今季、2軍ではここまで9試合に登板して4勝2敗、防御率1.35。自身が残す数字には、ルーキーイヤーよりも凄みが増している。強化月間を経て「ファウルを取れる確率が高くなった。それが一番大きいです。数値的にも伸びていますし、真っすぐが大事だなというのは改めて思った1か月でした」と振り返る。自己最速を1キロ更新する149キロも計測したが「球速は出しにいこうとすると、出ないんです。バランスよく投げていれば自然と出てくるはず」。19歳ながらも、しっかりと足元を見つめる頼もしさがある。
先発ローテ枠の問題があるものの、1軍昇格を望む声も聞こえるようになってきた。昨シーズンは1試合に登板して3回6失点。明らかに成長した姿を見せ続ける今、1軍とのリアルな距離感をどのように感じているのか。「うーん……。5月になる前に比べたら、近づいているとは思いますけど」。己の現在地を、赤裸々に語った。
「まだまだ変化球が高く浮いて打たれたり、真っすぐを狙われて、いいヒットになることがあった。常に『いける』『抑える』っていう気持ちは持っているんですけど、その中でもまだまだミスが多いので、突き詰めていくものもある。このまま上がっても多少は抑えられるかもしれないですけど、ここから先、全て抑えられるわけでは絶対にない。“ずっと”抑えられるために、まだまだっていう気持ちは持ってやっています」
1軍昇格のさらに先へ…首脳陣が明かした前田悠への願い
倉野信次1軍投手コーチ(チーフ)兼ヘッドコーディネーター(投手)も「次に上がってきた時は、もうずっと(ローテーションを)回れるくらいのものは求めたい。
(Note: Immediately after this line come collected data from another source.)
-- ==== Sys2Proof/Laws/Exec.lean ====
section
/-! SUPPORT. What `exec` runs: for every instruction, its body from `perform` in the frame of `runInstr`; and how the
outcome of the body shows in the outcome of the instruction. -/

namespace Sys2Proof.Machine

/-! ### The frame of an instruction -/

/-- An instruction whose body completes. -/
theorem runInstr_ok {f : Form} {b : Body} {s s2 : State} (h : b (s.envOf f) s.stage4 = .ok s2) :
    runInstr f b s = .next s2.stage6 := by
  simp only [runInstr, h]

/-- An instruction whose body raises an exception: the exception is taken from the state after stage 4. -/
theorem runInstr_exc {f : Form} {b : Body} {s : State} {e : Exc} (h : b (s.envOf f) s.stage4 = .error e)
    (he : e ≠ .stuck) : runInstr f b s = s.stage4.takeExc e := by
  cases e <;> first | exact absurd rfl he | simp only [runInstr, h]

/-- An `XCT` chain that is too long changes nothing. -/
theorem runInstr_stuck {f : Form} {b : Body} {s : State} (h : b (s.envOf f) s.stage4 = .error .stuck) :
    runInstr f b s = .next s := by
  simp only [runInstr, h]

/-- Everything an instruction can do: its body completes, it raises an exception, or it is a stuck `XCT`. -/
theorem runInstr_cases {f : Form} {b : Body} {s t : State} (h : runInstr f b s = .next t) :
    (∃ s2, b (s.envOf f) s.stage4 = .ok s2 ∧ t = s2.stage6) ∨
    (∃ e, b (s.envOf f) s.stage4 = .error e ∧ e ≠ .stuck ∧ s.stage4.takeExc e = .next t) ∨ t = s := by
  cases hb : b (s.envOf f) s.stage4 with
  | ok s2 =>
    rw [runInstr_ok hb] at h
    exact .inl ⟨s2, rfl, by cases h; rfl⟩
  | error e =>
    by_cases he : e = .stuck
    · subst he
      rw [runInstr_stuck hb] at h
      exact .inr (.inr (by cases h; rfl))
    · rw [runInstr_exc hb he] at h
      exact .inr (.inl ⟨e, rfl, he, h⟩)

/-! ### Every instruction runs its entry of the body tables -/

/-- The instruction runs its body from the tables of `perform`. -/
def RunsBody (i : Instr) : Prop := ∀ s, exec i s = runInstr i.form (perform bodyXct i.form) s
あまり中途半端な状態では考えてないです」と話していた。谷間を埋めさせるのではなく、実力で枠を掴んでほしいというのが首脳陣の願いだ。前田悠も自身の立場は理解しつつ「どんどん上がっていける、追い求めているこの時間が楽しいんです。そこへのやりがいは、めちゃくちゃ感じています」と、1軍昇格よりも“遥か先”を見据えて日々を過ごしている。
1日の練習は、朝のウエートトレーニングから始まる。食事面でも「常にお腹が空かないように」、間食を摂りながら体重は4キロ増加した。解剖学にも着目するなど、より効率的なフォームを追い求めているところだ。「体の強化もするんですけど、もちろんピッチングの技術練習もします。色々と動画を見たり、トレーナーさんとかにもお話を聞きながらやってきた結果、球速に少しずつ結びついてきた」と手ごたえを口にした。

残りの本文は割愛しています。